Opening Night: Springsteen on Broadway, June 26, 2021
The most important thing to note about Bruce Springsteen's Opening Night in his return engagement of Springsteen on Broadway, is that there was an opening night of Springsteen on Broadway, of anything on Broadway, of live music, of entertainment. As Bruce noted in his opening remarks, it was good to see people sitting next to each other, no masks, for his show. Over the past 15 months in the spiritual diaspora, it was easy to lapse in to a mode of thinking in which such an evening seemed too far away to grasp.
The vestiges of the pandemic remain, though. Outside the theater, several dozen anti-vaccine activists protested the theater policy that only people vaccinated for COVID-19 would be allowed to enter (and yes, the theater did check, so if you're thinking of going to this show, make sure you have your evidence). Inside the theater, people crowded the souvenir and $20 drink lines, as if to prove a point that they could.
The St. James Theater was not sold out, and secondary market prices were 35% or more below face value. This wasn't especially surprising; among my Springsteen fan friends, there was very little excitement about a new run of a very expensive show they'd already mostly seen.
Inside the theater, though, the enthusiasm of the audience was undeniable. After Bruce got the audience to sit, he started his first monologue. "If... if..." and then, as a few audience members still needed to shout things out, the first plea to "shut the fuck up." It wouldn't be the last. Later on, when an audience member hooted at the mention of San Francisco, he playfully admonished such hooting, on the basis that their towns probably sucked just as much as Freehold.
The structure of the show remained essentially the same as when I first saw it in November, 2017. We heard about Bruce's mom's green beans, his daddy's bar stool, of the cataclysmic appearance of Elvis on the Ed Sullivan show, and of the time he first smelled blood after vamping through a backyard performance with his rented guitar from Western Auto. Some of the drama was mercifully toned down, thus leaving more space for updates. For example, some self-deprecating wise-cracks about his arrest last November for DWI and reckless driving and his subsequent appearance in zoom court where the most serious charged were dismissed. It also gave him more space to talk about his mother, who is now 10 years in to Alzheimers and no longer speaks or walks but still perks up to the sounds of Glenn Miller. Though Bruce talked about his "magic trick" and "proof of life" as he did in 2017, those seemed secondary to simply continuing (or sometimes repeating) the conversation.

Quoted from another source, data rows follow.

/-- R326 and R328: the arithmetic of small integers, floored division and its remainder, negation, comparison and truth; a
result that does not fit, another operand, a zero divisor, and every operation without a fast path leave by GUARD. -/
def Sys2Proof.Claims.BytecodeArithmetic : Prop :=
  ∀ (s : State) (k : Fin 32) (c : Fin 2) (d : Desc) (pf : Nat) (a b e : BitVec 8), Bytecode s k c d pf →
    a.toNat < d.nframe → b.toNat < d.nframe → e.toNat < d.nframe →
    let x := freg s pf b.toNat
    let y := freg s pf e.toNat
    let ints := bit x 0 = false ∧ bit y 0 = false
    let truth := fun (p : Prop) [Decidable p] => if p then (0x23 : Word) else 0x13
    let imm := fun (v : Word) => v = 0x03 ∨ v = 0x13 ∨ v = 0x23
    let put := fun (i : Instr) (op : Nat) (r : Int) =>
      (-(2 ^ 62) ≤ r → r < 2 ^ 62 → Puts i s k pf a.toNat (BitVec.ofInt 64 (2 * r))) ∧
      (r < -(2 ^ 62) ∨ 2 ^ 62 ≤ r → GuardA i s k pf op a.toNat 0)
    (ints → put (.tsupixAdd e b a) 0x0B (intOf x + intOf y) ∧ put (.tsupixSub e b a) 0x0C (intOf x - intOf y) ∧
      put (.tsupixMul e b a) 0x0D (intOf x * intOf y) ∧
      (y ≠ 0 → put (.tsupixFloordiv e b a) 0x0F (Int.fdiv (intOf x) (intOf y)) ∧
        put (.tsupixMod e b a) 0x10 (intOf x - intOf y * Int.fdiv (intOf x) (intOf y))) ∧
      (y = 0 → GuardA (.tsupixFloordiv e b a) s k pf 0x0F a.toNat 0 ∧ GuardA (.tsupixMod e b a) s k pf 0x10 a.toNat 0) ∧
      Puts (.tsupixLt e b a) s k pf a.toNat (truth (intOf x < intOf y)) ∧
      Puts (.tsupixLe e b a) s k pf a.toNat (truth (intOf x ≤ intOf y)) ∧
      Puts (.tsupixEq e b a) s k pf a.toNat (truth (x = y))) ∧
    (imm x → imm y → Puts (.tsupixEq e b a) s k pf a.toNat (truth (x = y))) ∧
    (¬ints → ∀ j ∈ ([(.tsupixAdd e b a, 0x0B), (.tsupixSub e b a, 0x0C), (.tsupixMul e b a, 0x0D), (.tsupixFloordiv e b a, 0x0F),
      (.tsupixMod e b a, 0x10), (.tsupixLt e b a, 0x13), (.tsupixLe e b a, 0x14)] : List (Instr × Nat)),
      GuardA j.1 s k pf j.2 a.toNat 0) ∧
    (bit x 0 = false → put (.tsupixNeg b a) 0x12 (-intOf x) ∧ Puts (.tsupixNot b a) s k pf a.toNat (truth (x = 0))) ∧
    (imm x → Puts (.tsupixNot b a) s k pf a.toNat (truth (x ≠ 0x23))) ∧
    ∀ j ∈ ([(.tsupixTruediv e b a, 0x0E), (.tsupixMatmul e b a, 0x11), (.tsupixNewdict a, 0x20), (.tsupixRaise a, 0x23)] :
      List (Instr × Nat)), GuardA j.1 s k pf j.2 a.toNat 0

When Bruce spoke to the sense of loss upon discovering his childhood tree was gone, and reflected on the loss of his family members, that emotion felt real and raw.
To me, the musical highlight of this show was "Fire," a duet with Patti that replaced "Brilliant Disguise" in the setlist. Bruce took the opening two lines, but after that it was Patti who was lead on the vocals. This helped by offsetting the date rape tone of the lyrics (e.g., "I'm pulling you close, you just say no; You say you don't like it, but I know you're a liar"). Patti was also playful with it, giving the song some sizzle. When Bruce and Patti went in to full duet mode, they went full Everly Brothers on the harmonies. It worked. Patti's other duet was for "Tougher than the Rest," in which Bruce left out the last verse at first but Patti stayed with him the whole way.

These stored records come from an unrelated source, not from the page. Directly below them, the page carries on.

/-! ### modTile -/

@[simp] theorem State.modTile_now (s : State) (t : Nat) (f : Tile → Tile) : (s.modTile t f).now = s.now := rfl
@[simp] theorem State.modTile_mhz (s : State) (t : Nat) (f : Tile → Tile) : (s.modTile t f).mhz = s.mhz := rfl
@[simp] theorem State.modTile_agenda (s : State) (t : Nat) (f : Tile → Tile) : (s.modTile t f).agenda = s.agenda := rfl
@[simp] theorem State.modTile_cur (s : State) (t : Nat) (f : Tile → Tile) : (s.modTile t f).cur = s.cur := rfl
@[simp] theorem State.modTile_latch (s : State) (t : Nat) (f : Tile → Tile) : (s.modTile t f).latch = s.latch := rfl
@[simp] theorem State.modTile_nextId (s : State) (t : Nat) (f : Tile → Tile) : (s.modTile t f).nextId = s.nextId := rfl
@[simp] theorem State.modTile_free (s : State) (t : Nat) (f : Tile → Tile) : (s.modTile t f).free = s.free := rfl
@[simp] theorem State.modTile_mem (s : State) (t : Nat) (f : Tile → Tile) : (s.modTile t f).mem = s.mem := rfl
@[simp] theorem State.modTile_softErrors (s : State) (t : Nat) (f : Tile → Tile) : (s.modTile t f).softErrors = s.softErrors := rfl
@[simp] theorem State.modTile_dirty (s : State) (t : Nat) (f : Tile → Tile) : (s.modTile t f).dirty = s.dirty := rfl
@[simp] theorem State.modTile_silent (s : State) (t : Nat) (f : Tile → Tile) : (s.modTile t f).silent = s.silent := rfl
@[simp] theorem State.modTile_ctxs (s : State) (t : Nat) (f : Tile → Tile) : (s.modTile t f).ctxs = s.ctxs := rfl
@[simp] theorem State.modTile_facets (s : State) (t : Nat) (f : Tile → Tile) : (s.modTile t f).facets = s.facets := rfl
@[simp] theorem State.modTile_nis (s : State) (t : Nat) (f : Tile → Tile) : (s.modTile t f).nis = s.nis := rfl
@[simp] theorem State.modTile_mms (s : State) (t : Nat) (f : Tile → Tile) : (s.modTile t f).mms = s.mms := rfl
@[simp] theorem State.modTile_gangs (s : State) (t : Nat) (f : Tile → Tile) : (s.modTile t f).gangs = s.gangs := rfl
@[simp] theorem State.modTile_queues (s : State) (t : Nat) (f : Tile → Tile) : (s.modTile t f).queues = s.queues := rfl
@[simp] theorem State.modTile_pools (s : State) (t : Nat) (f : Tile → Tile) : (s.modTile t f).pools = s.pools := rfl
@[simp] theorem State.modTile_taskUnits (s : State) (t : Nat) (f : Tile → Tile) : (s.modTile t f).taskUnits = s.taskUnits := rfl
@[simp] theorem State.modTile_dispatch (s : State) (t : Nat) (f : Tile → Tile) : (s.modTile t f).dispatch = s.dispatch := rfl
@[simp] theorem State.modTile_relqs (s : State) (t : Nat) (f : Tile → Tile) : (s.modTile t f).relqs = s.relqs := rfl
@[simp] theorem State.modTile_net (s : State) (t : Nat) (f : Tile → Tile) : (s.modTile t f).net = s.net := rfl
@[simp] theorem State.modTile_msgs (s : State) (t : Nat) (f : Tile → Tile) : (s.modTile t f).msgs = s.msgs := rfl
@[simp] theorem State.modTile_freeze (s : State) (t : Nat) (f : Tile → Tile) : (s.modTile t f).freeze = s.freeze := rfl
@[simp] theorem State.modTile_mgmt (s : State) (t : Nat) (f : Tile → Tile) : (s.modTile t f).mgmt = s.mgmt := rfl
@[simp] theorem State.modTile_signet (s : State) (t : Nat) (f : Tile → Tile) : (s.modTile t f).signet = s.signet := rfl
@[simp] theorem State.modTile_fabric (s : State) (t : Nat) (f : Tile → Tile) : (s.modTile t f).fabric = s.fabric := rfl
@[simp] theorem State.modTile_host (s : State) (t : Nat) (f : Tile → Tile) : (s.modTile t f).host = s.host := rfl
@[simp] theorem State.modTile_get_ctx (s : State) (t : Nat) (f : Tile → Tile) (b : Agent) : (s.modTile t f).ctx b = s.ctx b := rfl
@[simp] theorem State.modTile_get_facet (s : State) (t : Nat) (f : Tile → Tile) (u : Fin 900) (g : Fin 4) : (s.modTile t f).facet u g = s.facet u g := rfl
@[simp] theorem State.modTile_get_ni (s : State) (t : Nat) (f : Tile → Tile) (p : Owner) : (s.modTile t f).ni p = s.ni p := rfl
@[simp] theorem State.modTile_get_mm (s : State) (t : Nat) (f : Tile → Tile) (u : Nat) : (s.modTile t f).mm u = s.mm u := rfl
@[simp] theorem State.modTile_get_queue (s : State) (t : Nat) (f : Tile → Tile) (m : Nat) : (s.modTile t f).queue m = s.queue m := rfl
@[simp] theorem State.modTile_c (s : State) (t : Nat) (f : Tile → Tile) : (s.modTile t f).c = s.c := rfl

/-! ### modMm -/

@[simp] theorem State.modMm_now (s : State) (t : Nat) (f : Mm → Mm) : (s.modMm t f).now = s.now := rfl
@[simp] theorem State.modMm_mhz (s : State) (t : Nat) (f : Mm → Mm) : (s.modMm t f).mhz = s.mhz := rfl
@[simp] theorem State.modMm_agenda (s : State) (t : Nat) (f : Mm → Mm) : (s.modMm t f).agenda = s.agenda := rfl
@[simp] theorem State.modMm_cur (s : State) (t : Nat) (f : Mm → Mm) : (s.modMm t f).cur = s.cur := rfl
@[simp] theorem State.modMm_latch (s : State) (t : Nat) (f : Mm → Mm) : (s.modMm t f).latch = s.latch := rfl
@[simp] theorem State.modMm_nextId (s : State) (t : Nat) (f : Mm → Mm) : (s.modMm t f).nextId = s.nextId := rfl
@[simp] theorem State.modMm_free (s : State) (t : Nat) (f : Mm → Mm) : (s.modMm t f).free = s.free := rfl
@[simp] theorem State.modMm_mem (s : State) (t : Nat) (f : Mm → Mm) : (s.modMm t f).mem = s.mem := rfl
@[simp] theorem State.modMm_softErrors (s : State) (t : Nat) (f : Mm → Mm) : (s.modMm t f).softErrors = s.softErrors := rfl
@[simp] theorem State.modMm_dirty (s : State) (t : Nat) (f : Mm → Mm) : (s.modMm t f).dirty = s.dirty := rfl
@[simp] theorem State.modMm_silent (s : State) (t : Nat) (f : Mm → Mm) : (s.modMm t f).silent = s.silent := rfl
@[simp] theorem State.modMm_ctxs (s : State) (t : Nat) (f : Mm → Mm) : (s.modMm t f).ctxs = s.ctxs := rfl
@[simp] theorem State.modMm_facets (s : State) (t : Nat) (f : Mm → Mm) : (s.modMm t f).facets = s.facets := rfl
@[simp] theorem State.modMm_nis (s : State) (t : Nat) (f : Mm → Mm) : (s.modMm t f).nis = s.nis := rfl
@[simp] theorem State.modMm_tiles (s : State) (t : Nat) (f : Mm → Mm) : (s.modMm t f).tiles = s.tiles := rfl
@[simp] theorem State.modMm_gangs (s : State) (t : Nat) (f : Mm → Mm) : (s.modMm t f).gangs = s.gangs := rfl
@[simp] theorem State.modMm_queues (s : State) (t : Nat) (f : Mm → Mm) : (s.modMm t f).queues = s.queues := rfl
@[simp] theorem State.modMm_pools (s : State) (t : Nat) (f : Mm → Mm) : (s.modMm t f).pools = s.pools := rfl
@[simp] theorem State.modMm_taskUnits (s : State) (t : Nat) (f : Mm → Mm) : (s.modMm t f).taskUnits = s.taskUnits := rfl
@[simp] theorem State.modMm_dispatch (s : State) (t : Nat) (f : Mm → Mm) : (s.modMm t f).dispatch = s.dispatch := rfl
@[simp] theorem State.modMm_relqs (s : State) (t : Nat) (f : Mm → Mm) : (s.modMm t f).relqs = s.relqs := rfl
@[simp] theorem State.modMm_net (s : State) (t : Nat) (f : Mm → Mm) : (s.modMm t f).net = s.net := rfl
@[simp] theorem State.modMm_msgs (s : State) (t : Nat) (f : Mm → Mm) : (s.modMm t f).msgs = s.msgs := rfl
@[simp] theorem State.modMm_freeze (s : State) (t : Nat) (f : Mm → Mm) : (s.modMm t f).freeze = s.freeze := rfl
@[simp] theorem State.modMm_mgmt (s : State) (t : Nat) (f : Mm → Mm) : (s.modMm t f).mgmt = s.mgmt := rfl
@[simp] theorem State.modMm_signet (s : State) (t : Nat) (f : Mm → Mm) : (s.modMm t f).signet = s.signet := rfl
@[simp] theorem State.modMm_fabric (s : State) (t : Nat) (f : Mm → Mm) : (s.modMm t f).fabric = s.fabric := rfl
@[simp] theorem State.modMm_host (s : State) (t : Nat) (f : Mm → Mm) : (s.modMm t f).host = s.host := rfl
@[simp] theorem State.modMm_get_ctx (s : State) (t : Nat) (f : Mm → Mm) (b : Agent) : (s.modMm t f).ctx b = s.ctx b := rfl
@[simp] theorem State.modMm_get_tile (s : State) (t : Nat) (f : Mm → Mm) (u : Nat) : (s.modMm t f).tile u = s.tile u := rfl
@[simp] theorem State.modMm_get_facet (s : State) (t : Nat) (f : Mm → Mm) (u : Fin 900) (g : Fin 4) : (s.modMm t f).facet u g = s.facet u g := rfl
@[simp] theorem State.modMm_get_ni (s : State) (t : Nat) (f : Mm → Mm) (p : Owner) : (s.modMm t f).ni p = s.ni p := rfl
@[simp] theorem State.modMm_get_queue (s : State) (t : Nat) (f : Mm → Mm) (m : Nat) : (s.modMm t f).queue m = s.queue m := rfl
@[simp] theorem State.modMm_c (s : State) (t : Nat) (f : Mm → Mm) : (s.modMm t f).c = s.c := rfl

There were two other changes to the setlist: "American Skin (41 Shots)" replaced "Long Walk Home," and "I'll See You in My Dreams" replaced "Born to Run." I thought both changes helped improve the flow of the show's second half, though the script didn't completely catch up. "I'll See You in My Dreams" is one of the best tracks on "Letter to You," and it fits perfectly with the spiritual tone of the show. "See you in the next life, Big Man," Bruce said at one point; the incantation of "for death is not the end" to conclude the show brought the theme to a fitting conclusion.